## [Task prompt]
Exact reproduction required: the lines below from the line with "theorem State.gpr_setGpr (r" to the line with "q = s.spr q := by", both ends included, and no others.

## [Material for this task]
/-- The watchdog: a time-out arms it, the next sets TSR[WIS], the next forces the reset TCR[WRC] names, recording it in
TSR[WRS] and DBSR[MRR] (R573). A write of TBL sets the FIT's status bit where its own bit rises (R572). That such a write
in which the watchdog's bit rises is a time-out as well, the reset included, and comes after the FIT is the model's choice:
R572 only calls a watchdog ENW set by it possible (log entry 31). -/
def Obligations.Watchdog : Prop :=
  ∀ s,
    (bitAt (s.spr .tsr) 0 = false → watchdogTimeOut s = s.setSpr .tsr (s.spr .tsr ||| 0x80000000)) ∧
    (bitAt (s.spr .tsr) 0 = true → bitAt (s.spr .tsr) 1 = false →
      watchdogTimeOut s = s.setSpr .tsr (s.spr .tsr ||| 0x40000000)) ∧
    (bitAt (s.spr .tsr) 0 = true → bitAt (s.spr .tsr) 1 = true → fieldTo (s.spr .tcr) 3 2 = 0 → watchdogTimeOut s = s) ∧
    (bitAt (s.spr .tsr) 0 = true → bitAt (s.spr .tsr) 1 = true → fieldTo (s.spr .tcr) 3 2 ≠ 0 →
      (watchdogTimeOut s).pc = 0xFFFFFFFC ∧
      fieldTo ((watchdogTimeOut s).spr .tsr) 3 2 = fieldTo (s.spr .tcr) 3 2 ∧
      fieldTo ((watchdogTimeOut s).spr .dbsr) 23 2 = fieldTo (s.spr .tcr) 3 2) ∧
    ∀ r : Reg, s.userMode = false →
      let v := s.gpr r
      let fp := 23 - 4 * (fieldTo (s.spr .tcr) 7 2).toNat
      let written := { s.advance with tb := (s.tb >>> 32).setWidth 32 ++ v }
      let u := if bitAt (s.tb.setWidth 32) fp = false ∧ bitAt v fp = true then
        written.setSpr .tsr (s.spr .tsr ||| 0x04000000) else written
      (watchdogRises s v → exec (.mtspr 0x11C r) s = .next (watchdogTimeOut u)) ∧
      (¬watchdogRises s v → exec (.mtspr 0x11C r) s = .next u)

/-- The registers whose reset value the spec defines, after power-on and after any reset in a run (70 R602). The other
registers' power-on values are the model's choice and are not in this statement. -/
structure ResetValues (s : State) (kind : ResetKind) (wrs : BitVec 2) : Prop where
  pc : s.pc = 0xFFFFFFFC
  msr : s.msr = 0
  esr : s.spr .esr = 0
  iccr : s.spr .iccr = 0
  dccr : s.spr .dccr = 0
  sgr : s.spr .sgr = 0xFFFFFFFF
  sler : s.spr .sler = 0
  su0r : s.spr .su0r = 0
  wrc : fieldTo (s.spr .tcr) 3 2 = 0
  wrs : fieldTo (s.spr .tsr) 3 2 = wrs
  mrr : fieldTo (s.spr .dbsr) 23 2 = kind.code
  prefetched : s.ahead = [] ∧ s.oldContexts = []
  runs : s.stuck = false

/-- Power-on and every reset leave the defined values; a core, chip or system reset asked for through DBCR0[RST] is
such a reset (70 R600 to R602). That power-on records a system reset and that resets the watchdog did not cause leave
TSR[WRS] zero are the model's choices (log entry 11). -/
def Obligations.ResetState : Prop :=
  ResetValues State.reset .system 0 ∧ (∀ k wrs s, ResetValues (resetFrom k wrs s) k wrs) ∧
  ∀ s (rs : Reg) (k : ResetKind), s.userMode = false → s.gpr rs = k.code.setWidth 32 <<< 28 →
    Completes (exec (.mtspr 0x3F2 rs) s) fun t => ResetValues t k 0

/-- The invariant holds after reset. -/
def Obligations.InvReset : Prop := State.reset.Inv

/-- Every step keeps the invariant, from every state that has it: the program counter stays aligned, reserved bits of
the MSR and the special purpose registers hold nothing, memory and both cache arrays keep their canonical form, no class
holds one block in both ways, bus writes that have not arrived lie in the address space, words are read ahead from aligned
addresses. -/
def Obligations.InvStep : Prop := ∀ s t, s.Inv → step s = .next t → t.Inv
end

==

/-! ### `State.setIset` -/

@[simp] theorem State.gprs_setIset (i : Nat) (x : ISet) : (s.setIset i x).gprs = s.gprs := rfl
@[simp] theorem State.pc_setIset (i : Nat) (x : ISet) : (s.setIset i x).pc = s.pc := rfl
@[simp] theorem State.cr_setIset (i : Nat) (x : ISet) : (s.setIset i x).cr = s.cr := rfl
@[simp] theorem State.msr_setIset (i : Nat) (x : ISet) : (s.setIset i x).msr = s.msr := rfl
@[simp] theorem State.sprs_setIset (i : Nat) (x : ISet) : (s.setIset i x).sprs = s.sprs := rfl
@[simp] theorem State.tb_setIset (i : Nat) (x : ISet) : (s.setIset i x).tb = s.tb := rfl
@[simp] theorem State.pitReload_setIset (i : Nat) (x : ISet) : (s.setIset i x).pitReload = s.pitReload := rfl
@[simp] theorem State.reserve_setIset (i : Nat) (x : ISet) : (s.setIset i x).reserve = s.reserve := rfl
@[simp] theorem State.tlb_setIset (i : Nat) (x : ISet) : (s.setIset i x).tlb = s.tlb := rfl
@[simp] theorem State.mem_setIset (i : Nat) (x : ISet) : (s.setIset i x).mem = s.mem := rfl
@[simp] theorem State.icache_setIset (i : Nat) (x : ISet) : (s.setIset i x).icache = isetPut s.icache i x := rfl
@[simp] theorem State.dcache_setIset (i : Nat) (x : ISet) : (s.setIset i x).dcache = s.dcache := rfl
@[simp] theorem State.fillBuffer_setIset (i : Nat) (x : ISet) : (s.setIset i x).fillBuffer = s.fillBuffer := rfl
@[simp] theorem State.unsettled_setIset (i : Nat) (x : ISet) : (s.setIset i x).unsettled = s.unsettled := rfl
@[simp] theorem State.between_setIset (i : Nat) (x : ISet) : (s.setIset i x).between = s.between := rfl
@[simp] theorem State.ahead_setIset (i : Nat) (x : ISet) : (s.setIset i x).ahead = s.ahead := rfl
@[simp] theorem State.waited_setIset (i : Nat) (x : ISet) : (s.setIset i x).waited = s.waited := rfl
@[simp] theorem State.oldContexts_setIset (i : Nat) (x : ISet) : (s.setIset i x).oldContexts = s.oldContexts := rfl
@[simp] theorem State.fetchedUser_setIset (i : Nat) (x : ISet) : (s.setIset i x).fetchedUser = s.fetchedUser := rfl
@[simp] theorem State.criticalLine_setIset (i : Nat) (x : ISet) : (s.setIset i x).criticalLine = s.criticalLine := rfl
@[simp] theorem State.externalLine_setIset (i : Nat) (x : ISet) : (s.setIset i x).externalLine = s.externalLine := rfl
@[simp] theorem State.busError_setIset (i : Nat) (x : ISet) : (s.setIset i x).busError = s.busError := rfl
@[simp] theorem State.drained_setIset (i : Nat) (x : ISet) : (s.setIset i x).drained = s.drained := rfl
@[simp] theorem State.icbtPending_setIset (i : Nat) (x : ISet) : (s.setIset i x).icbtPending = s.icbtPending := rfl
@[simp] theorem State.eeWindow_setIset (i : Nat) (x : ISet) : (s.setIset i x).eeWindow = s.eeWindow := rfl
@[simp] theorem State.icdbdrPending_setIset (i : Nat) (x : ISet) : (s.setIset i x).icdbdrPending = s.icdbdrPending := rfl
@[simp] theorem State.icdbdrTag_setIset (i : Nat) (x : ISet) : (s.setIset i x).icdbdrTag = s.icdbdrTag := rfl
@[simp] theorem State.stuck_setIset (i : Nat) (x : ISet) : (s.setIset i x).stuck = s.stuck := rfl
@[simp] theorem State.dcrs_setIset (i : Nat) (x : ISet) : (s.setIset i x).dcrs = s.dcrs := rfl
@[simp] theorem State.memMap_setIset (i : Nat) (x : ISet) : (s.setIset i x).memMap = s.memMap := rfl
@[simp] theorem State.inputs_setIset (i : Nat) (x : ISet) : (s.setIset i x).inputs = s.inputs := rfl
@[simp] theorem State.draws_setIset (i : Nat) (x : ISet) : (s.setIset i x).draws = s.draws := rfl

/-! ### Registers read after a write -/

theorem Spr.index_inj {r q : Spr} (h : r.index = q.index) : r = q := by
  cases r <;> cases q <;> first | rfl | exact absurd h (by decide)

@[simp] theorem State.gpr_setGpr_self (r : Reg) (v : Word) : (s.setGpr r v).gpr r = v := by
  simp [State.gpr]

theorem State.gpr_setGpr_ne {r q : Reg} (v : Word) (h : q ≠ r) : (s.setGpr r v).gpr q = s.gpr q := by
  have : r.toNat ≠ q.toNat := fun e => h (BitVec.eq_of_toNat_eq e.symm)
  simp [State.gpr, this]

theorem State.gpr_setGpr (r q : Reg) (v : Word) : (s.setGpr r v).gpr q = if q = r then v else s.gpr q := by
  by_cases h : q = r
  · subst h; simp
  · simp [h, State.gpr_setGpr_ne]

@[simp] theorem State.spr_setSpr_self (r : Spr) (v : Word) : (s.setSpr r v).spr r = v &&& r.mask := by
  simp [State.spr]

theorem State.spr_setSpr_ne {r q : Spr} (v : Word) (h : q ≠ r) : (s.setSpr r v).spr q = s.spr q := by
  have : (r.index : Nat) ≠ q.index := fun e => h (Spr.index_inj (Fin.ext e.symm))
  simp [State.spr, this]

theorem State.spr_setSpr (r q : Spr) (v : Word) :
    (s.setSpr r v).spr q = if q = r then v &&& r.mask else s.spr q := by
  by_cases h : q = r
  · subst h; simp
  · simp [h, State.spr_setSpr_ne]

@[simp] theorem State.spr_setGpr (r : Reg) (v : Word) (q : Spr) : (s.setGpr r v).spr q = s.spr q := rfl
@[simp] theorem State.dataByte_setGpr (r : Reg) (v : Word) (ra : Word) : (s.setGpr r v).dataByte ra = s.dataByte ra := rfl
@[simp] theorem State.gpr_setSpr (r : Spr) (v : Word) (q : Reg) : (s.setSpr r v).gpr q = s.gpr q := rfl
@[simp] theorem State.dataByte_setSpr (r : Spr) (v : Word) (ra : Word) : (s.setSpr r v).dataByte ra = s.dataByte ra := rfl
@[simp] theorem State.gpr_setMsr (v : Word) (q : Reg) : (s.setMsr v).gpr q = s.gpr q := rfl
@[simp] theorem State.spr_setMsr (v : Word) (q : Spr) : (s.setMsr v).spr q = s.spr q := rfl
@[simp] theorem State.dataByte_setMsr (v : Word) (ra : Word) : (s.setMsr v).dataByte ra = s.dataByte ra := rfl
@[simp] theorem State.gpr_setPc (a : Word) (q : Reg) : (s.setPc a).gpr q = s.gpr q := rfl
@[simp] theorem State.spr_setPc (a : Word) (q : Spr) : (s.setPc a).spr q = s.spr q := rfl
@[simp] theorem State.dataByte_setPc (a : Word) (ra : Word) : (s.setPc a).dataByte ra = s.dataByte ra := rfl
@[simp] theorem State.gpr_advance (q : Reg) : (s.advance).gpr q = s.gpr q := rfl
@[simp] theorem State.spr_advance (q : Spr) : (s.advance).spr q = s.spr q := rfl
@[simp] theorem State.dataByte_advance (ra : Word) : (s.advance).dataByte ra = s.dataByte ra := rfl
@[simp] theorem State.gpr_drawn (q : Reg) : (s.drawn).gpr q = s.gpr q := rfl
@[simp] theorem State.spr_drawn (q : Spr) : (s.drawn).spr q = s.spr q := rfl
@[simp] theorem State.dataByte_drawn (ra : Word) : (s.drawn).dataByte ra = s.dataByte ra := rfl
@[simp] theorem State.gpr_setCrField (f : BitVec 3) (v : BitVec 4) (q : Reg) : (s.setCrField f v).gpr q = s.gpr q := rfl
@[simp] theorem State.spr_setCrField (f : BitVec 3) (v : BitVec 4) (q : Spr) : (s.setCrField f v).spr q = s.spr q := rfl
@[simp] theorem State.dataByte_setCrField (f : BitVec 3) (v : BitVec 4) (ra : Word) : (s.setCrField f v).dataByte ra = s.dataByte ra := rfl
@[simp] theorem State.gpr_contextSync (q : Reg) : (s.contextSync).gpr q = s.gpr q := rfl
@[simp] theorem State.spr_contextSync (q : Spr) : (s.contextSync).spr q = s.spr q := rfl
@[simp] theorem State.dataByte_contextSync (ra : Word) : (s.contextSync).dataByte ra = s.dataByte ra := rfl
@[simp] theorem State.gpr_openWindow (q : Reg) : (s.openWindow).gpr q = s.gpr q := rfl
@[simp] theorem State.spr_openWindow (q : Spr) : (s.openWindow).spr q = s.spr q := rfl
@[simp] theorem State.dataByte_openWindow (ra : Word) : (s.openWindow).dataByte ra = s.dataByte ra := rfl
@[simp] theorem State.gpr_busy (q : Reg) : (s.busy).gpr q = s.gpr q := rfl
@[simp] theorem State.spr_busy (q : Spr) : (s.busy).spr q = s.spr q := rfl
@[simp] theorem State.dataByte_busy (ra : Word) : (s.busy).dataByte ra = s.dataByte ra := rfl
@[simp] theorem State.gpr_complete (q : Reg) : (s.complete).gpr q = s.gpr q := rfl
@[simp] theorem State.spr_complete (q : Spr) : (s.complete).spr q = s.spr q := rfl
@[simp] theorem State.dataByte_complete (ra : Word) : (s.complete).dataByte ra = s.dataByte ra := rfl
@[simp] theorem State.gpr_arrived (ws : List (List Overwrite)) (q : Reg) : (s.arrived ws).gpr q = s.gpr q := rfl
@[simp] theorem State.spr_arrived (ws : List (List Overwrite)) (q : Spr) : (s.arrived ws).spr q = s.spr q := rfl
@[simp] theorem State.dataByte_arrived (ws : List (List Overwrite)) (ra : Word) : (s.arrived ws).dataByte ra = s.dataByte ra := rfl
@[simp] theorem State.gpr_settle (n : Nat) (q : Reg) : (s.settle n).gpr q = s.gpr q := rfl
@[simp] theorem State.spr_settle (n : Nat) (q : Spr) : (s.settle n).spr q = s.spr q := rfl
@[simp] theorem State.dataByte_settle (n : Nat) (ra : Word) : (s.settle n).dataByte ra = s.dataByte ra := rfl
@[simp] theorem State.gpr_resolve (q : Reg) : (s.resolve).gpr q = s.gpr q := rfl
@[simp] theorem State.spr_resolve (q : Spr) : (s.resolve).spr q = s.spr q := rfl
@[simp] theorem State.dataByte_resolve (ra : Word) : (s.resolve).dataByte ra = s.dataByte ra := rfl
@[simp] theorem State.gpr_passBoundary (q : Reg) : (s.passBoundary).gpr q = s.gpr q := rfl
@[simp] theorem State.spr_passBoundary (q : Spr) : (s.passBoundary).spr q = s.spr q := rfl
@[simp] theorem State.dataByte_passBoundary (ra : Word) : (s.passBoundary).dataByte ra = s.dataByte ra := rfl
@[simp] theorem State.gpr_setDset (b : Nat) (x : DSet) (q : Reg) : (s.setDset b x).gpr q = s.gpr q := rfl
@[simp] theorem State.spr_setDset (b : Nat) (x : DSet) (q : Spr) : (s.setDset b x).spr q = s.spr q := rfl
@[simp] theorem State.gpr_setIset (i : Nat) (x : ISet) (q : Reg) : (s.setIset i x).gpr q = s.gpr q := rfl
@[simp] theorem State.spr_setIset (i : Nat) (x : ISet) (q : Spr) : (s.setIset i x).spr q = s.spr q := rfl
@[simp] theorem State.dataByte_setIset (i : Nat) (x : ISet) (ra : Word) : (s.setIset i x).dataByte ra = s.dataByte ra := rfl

## [Output below]
theorem State.gpr_setGpr (r q : Reg) (v : Word) : (s.setGpr r v).gpr q = if q = r then v else s.gpr q := by
  by_cases h : q = r
  · subst h; simp
  · simp [h, State.gpr_setGpr_ne]

@[simp] theorem State.spr_setSpr_self (r : Spr) (v : Word) : (s.setSpr r v).spr r = v &&& r.mask := by
  simp [State.spr]

theorem State.spr_setSpr_ne {r q : Spr} (v : Word) (h : q ≠ r) : (s.setSpr r v).spr q = s.spr q := by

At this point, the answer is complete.